Data:
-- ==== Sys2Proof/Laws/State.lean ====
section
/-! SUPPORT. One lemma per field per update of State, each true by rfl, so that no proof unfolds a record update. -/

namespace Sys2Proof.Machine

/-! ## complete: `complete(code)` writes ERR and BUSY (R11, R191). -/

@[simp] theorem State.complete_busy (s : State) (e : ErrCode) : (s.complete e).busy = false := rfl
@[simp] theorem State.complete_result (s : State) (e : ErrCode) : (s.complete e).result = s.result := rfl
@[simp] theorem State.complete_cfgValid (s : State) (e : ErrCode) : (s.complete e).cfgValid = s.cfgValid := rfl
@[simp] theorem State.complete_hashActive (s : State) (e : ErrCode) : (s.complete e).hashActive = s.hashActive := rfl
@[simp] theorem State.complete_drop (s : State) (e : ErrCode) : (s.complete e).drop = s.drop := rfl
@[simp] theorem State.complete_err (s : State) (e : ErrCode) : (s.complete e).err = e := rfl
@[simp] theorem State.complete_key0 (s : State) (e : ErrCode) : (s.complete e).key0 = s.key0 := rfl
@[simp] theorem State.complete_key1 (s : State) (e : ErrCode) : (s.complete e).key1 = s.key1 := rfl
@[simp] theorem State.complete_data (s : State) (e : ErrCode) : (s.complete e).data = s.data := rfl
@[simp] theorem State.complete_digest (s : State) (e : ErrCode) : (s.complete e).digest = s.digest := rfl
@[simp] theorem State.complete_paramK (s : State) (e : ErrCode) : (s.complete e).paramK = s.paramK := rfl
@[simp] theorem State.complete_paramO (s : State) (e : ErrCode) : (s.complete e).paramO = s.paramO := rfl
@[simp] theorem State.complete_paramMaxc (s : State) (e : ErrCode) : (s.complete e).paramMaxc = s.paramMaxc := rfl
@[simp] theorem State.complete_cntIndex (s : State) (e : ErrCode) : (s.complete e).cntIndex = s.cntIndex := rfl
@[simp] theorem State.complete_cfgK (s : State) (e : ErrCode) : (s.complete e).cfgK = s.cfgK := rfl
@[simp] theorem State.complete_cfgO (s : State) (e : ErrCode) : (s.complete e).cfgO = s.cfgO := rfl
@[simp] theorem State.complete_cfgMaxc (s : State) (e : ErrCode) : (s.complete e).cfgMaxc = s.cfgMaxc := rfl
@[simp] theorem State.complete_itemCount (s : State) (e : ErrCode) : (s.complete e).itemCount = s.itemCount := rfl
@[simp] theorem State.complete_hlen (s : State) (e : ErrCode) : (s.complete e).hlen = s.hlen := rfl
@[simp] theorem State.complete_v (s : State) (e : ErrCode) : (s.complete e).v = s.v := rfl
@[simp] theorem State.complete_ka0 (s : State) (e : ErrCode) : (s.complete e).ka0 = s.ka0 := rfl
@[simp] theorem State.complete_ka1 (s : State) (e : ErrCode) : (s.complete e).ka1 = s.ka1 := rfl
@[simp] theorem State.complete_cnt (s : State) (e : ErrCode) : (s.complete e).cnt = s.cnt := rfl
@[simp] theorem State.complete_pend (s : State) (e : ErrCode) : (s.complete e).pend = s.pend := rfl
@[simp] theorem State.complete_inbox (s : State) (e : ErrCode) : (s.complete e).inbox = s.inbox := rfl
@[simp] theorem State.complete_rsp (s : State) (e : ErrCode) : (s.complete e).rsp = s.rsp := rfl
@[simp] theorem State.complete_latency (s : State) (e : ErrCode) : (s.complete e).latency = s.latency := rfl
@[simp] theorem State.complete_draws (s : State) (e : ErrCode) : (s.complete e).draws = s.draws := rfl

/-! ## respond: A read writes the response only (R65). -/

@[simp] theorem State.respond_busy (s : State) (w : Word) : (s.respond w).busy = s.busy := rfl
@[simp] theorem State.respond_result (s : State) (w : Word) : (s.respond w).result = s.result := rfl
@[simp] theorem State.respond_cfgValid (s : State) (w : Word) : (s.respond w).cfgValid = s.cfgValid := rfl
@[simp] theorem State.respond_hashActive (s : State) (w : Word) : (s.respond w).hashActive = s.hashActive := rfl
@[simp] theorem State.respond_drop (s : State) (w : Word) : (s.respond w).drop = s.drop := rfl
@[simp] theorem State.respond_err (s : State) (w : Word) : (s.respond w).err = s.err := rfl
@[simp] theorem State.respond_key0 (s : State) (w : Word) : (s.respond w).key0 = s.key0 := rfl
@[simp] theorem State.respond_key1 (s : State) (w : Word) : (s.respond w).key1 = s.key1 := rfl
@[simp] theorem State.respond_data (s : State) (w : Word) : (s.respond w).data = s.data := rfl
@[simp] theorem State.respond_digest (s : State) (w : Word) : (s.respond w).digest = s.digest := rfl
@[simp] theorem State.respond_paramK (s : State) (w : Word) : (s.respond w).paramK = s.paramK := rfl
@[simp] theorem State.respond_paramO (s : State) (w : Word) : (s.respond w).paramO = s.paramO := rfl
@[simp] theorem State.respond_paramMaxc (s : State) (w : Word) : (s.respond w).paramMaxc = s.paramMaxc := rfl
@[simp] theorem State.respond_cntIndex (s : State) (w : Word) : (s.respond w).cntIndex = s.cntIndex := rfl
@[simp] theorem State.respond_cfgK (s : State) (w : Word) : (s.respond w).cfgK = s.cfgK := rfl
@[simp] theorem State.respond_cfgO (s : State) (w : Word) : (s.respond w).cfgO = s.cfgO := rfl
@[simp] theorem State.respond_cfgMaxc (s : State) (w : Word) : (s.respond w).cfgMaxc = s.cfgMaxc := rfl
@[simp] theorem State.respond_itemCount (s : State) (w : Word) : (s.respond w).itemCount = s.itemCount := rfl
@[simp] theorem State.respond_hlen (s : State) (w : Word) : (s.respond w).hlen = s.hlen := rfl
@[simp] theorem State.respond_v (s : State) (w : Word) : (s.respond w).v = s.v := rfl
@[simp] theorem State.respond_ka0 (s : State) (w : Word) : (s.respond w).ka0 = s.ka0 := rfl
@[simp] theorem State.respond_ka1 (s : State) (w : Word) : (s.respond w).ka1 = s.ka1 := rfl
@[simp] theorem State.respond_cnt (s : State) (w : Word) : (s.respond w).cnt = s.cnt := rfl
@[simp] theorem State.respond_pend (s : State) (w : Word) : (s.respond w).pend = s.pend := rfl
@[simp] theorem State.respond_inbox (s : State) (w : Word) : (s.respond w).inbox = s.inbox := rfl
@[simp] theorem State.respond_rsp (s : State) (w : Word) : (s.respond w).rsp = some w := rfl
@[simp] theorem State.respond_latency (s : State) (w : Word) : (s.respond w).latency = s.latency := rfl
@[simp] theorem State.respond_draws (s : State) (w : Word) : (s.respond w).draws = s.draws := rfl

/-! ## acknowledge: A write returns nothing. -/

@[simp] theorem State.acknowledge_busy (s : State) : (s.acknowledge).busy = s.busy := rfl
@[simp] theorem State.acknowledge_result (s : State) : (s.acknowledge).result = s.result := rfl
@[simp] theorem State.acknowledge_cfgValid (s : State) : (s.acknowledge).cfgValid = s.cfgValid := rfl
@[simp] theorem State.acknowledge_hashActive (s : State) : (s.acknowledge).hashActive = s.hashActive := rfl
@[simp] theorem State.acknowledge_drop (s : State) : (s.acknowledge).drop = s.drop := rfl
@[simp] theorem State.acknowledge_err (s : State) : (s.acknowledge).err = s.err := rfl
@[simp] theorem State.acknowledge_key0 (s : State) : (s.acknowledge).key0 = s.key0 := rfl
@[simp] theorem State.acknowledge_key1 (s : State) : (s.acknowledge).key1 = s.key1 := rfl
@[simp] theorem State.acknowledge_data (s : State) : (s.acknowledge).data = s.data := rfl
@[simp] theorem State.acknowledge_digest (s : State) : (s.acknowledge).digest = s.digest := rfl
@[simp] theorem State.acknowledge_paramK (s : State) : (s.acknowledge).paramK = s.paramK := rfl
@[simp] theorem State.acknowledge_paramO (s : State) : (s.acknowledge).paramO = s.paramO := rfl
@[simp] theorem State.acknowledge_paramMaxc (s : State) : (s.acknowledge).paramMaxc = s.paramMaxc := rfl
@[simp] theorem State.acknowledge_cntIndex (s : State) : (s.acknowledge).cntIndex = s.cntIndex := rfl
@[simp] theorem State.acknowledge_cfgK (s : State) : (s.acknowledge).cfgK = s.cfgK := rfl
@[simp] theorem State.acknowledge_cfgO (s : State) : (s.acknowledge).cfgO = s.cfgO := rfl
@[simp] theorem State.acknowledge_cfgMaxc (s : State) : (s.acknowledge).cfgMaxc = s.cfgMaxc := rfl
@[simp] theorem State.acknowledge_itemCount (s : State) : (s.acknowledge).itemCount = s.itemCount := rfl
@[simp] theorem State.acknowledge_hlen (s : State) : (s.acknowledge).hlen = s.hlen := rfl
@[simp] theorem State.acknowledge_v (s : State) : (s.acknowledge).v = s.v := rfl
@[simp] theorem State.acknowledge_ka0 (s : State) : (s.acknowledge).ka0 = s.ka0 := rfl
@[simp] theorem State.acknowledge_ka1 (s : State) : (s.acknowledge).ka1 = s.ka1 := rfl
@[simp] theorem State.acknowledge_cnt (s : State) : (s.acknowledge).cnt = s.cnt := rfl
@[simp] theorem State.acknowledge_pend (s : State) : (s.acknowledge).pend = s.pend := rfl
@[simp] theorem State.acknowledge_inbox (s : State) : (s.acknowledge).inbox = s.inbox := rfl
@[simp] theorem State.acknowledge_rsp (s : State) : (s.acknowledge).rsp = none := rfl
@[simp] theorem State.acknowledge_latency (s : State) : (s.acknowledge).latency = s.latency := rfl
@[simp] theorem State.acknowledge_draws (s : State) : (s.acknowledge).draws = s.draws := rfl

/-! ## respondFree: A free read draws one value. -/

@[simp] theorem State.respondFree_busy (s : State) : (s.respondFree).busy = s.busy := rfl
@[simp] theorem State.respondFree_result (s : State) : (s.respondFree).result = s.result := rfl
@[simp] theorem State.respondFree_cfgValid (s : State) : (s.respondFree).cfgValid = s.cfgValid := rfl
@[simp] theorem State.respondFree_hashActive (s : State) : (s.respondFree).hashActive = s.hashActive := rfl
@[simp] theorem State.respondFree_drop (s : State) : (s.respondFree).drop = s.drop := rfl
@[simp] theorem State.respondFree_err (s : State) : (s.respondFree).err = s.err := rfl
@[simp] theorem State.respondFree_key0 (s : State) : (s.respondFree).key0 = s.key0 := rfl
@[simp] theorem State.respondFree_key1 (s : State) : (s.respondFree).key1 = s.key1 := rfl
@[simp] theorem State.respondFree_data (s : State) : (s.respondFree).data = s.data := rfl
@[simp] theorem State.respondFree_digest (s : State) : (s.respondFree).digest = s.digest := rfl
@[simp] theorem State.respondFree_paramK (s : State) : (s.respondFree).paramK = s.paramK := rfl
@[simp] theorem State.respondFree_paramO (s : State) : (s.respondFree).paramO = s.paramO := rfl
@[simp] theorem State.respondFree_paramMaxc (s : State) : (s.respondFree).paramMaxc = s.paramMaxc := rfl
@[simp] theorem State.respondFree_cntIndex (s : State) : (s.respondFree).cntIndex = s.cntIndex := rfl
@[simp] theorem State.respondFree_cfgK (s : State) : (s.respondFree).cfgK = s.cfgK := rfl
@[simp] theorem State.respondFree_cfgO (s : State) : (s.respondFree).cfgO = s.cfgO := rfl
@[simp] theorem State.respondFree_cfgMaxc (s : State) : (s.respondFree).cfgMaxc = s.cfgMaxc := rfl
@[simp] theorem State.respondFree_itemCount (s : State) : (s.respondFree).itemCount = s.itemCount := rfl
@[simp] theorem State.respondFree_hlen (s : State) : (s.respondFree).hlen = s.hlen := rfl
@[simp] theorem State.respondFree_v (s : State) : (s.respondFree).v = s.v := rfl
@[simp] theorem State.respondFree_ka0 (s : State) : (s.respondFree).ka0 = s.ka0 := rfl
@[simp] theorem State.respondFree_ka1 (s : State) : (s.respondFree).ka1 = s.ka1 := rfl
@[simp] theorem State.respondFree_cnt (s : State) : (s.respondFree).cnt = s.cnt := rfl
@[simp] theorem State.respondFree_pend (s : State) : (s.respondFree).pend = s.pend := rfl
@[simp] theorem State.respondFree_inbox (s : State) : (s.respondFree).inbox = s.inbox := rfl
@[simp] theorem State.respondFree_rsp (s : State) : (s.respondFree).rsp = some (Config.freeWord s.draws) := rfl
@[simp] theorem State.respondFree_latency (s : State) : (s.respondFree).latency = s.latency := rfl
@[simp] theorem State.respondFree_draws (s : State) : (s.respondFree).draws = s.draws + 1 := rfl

==

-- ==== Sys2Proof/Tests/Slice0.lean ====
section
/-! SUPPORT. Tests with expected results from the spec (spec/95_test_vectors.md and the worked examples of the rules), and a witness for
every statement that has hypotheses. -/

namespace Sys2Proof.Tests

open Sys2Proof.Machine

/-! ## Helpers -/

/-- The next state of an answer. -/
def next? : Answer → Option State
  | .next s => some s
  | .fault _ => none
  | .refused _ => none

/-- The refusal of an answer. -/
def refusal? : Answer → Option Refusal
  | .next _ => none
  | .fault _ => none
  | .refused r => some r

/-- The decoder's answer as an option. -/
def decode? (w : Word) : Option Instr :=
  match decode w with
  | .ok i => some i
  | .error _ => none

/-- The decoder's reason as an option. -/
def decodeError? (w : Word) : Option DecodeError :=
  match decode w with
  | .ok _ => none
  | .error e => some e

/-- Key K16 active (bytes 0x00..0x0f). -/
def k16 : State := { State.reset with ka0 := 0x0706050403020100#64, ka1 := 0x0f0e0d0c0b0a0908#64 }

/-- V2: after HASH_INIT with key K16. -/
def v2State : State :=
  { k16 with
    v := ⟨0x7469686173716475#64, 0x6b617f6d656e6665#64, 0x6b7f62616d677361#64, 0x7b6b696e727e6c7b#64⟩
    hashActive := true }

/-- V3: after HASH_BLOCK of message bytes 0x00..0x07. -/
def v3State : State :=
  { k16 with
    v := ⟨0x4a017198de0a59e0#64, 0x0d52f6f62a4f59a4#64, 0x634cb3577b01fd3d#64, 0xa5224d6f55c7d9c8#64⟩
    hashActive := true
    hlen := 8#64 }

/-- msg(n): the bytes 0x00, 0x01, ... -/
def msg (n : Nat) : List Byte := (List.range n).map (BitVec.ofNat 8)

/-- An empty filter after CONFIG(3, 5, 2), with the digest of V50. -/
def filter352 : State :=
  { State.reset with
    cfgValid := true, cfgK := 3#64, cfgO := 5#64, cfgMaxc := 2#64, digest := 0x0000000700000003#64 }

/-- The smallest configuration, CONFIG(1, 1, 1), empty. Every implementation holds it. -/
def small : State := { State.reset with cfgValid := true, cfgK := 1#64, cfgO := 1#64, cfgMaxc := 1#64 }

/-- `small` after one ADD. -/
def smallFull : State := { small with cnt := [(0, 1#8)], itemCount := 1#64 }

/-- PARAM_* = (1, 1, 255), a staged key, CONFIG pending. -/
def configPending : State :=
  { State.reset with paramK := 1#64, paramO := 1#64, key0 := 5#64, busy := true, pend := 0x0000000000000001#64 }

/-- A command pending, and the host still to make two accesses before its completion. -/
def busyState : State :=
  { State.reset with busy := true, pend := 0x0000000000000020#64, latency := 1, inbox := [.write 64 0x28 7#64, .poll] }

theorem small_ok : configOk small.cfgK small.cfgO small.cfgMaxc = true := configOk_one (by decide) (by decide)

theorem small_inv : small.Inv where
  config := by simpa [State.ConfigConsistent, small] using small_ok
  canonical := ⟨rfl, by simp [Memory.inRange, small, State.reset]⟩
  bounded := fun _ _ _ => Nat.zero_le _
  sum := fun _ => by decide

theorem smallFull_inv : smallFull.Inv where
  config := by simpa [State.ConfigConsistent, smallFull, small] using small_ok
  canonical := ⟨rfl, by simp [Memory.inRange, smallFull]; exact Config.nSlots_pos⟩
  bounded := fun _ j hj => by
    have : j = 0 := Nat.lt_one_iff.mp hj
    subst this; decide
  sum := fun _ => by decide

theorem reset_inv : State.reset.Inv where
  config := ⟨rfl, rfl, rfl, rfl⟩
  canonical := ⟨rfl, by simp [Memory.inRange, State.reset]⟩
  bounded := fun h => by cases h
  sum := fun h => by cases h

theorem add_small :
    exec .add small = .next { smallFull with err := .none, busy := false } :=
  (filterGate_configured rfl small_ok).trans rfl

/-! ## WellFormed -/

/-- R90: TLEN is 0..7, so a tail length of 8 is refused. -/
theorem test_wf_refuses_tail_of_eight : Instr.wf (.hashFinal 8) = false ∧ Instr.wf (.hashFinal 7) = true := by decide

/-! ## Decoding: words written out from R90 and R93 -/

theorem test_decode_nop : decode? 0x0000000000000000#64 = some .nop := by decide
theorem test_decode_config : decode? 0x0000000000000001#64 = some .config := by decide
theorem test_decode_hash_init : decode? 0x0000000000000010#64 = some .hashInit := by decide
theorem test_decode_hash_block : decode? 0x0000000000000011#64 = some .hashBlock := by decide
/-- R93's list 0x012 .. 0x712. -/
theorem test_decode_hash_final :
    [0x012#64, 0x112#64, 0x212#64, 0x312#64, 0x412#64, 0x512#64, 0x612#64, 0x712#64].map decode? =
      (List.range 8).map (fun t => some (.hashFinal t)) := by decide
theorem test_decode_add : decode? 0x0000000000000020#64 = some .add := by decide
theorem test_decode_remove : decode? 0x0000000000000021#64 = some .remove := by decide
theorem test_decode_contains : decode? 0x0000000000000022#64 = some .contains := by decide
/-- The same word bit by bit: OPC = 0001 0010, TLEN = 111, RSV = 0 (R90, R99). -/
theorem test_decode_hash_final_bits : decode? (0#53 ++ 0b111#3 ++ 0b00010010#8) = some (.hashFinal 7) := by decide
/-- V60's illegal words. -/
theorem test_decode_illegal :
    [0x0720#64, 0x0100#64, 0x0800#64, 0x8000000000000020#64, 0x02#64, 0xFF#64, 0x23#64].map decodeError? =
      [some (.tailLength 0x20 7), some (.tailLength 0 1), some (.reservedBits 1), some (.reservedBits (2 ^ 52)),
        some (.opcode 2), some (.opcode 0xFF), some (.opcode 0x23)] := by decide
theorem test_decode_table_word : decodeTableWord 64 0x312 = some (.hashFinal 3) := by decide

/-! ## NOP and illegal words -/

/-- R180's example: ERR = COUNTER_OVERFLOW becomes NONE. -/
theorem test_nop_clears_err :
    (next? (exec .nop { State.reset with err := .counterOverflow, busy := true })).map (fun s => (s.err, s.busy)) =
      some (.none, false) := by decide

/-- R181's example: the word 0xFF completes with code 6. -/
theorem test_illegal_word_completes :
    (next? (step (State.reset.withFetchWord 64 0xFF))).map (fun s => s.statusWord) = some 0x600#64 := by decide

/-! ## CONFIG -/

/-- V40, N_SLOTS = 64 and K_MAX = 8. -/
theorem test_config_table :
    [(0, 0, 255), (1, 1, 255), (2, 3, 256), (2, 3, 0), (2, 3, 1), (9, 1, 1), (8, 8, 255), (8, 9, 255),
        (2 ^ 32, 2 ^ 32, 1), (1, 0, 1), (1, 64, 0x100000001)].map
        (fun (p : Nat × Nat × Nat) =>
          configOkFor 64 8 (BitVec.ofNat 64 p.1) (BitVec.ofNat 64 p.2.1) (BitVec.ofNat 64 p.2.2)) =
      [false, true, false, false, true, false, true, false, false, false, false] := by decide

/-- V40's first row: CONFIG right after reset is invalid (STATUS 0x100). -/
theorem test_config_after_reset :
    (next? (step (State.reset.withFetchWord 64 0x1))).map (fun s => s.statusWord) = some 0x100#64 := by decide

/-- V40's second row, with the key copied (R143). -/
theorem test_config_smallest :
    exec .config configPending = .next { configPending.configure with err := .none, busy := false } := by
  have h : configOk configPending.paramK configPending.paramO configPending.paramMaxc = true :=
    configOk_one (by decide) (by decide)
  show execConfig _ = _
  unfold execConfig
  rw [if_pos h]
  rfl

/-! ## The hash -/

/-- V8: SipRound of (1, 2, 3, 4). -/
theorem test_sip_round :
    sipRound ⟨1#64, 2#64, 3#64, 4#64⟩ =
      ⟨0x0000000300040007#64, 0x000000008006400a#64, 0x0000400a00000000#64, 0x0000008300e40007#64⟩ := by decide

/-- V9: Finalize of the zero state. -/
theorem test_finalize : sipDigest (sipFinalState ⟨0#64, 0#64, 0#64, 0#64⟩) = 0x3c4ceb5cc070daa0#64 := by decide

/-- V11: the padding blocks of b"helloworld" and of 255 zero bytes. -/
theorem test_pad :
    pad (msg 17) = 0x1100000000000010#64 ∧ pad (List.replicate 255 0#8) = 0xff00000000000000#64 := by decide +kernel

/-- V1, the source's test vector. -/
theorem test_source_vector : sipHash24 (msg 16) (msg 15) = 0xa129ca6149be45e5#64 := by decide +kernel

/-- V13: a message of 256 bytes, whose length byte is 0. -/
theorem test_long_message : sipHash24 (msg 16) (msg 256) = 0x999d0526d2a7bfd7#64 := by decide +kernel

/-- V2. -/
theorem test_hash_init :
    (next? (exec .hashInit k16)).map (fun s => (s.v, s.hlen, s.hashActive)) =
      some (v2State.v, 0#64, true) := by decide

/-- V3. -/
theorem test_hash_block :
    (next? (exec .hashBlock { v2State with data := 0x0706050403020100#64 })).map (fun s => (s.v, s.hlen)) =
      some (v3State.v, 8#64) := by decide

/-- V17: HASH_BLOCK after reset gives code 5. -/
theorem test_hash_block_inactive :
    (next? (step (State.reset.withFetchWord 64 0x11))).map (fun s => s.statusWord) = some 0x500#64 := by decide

Task to carry out:
Copy out, from the data above, every line holding the word "refused".

Answer section:
  | .refused _ => none
  | .refused r => some r
/-- R90: TLEN is 0..7, so a tail length of 8 is refused. -/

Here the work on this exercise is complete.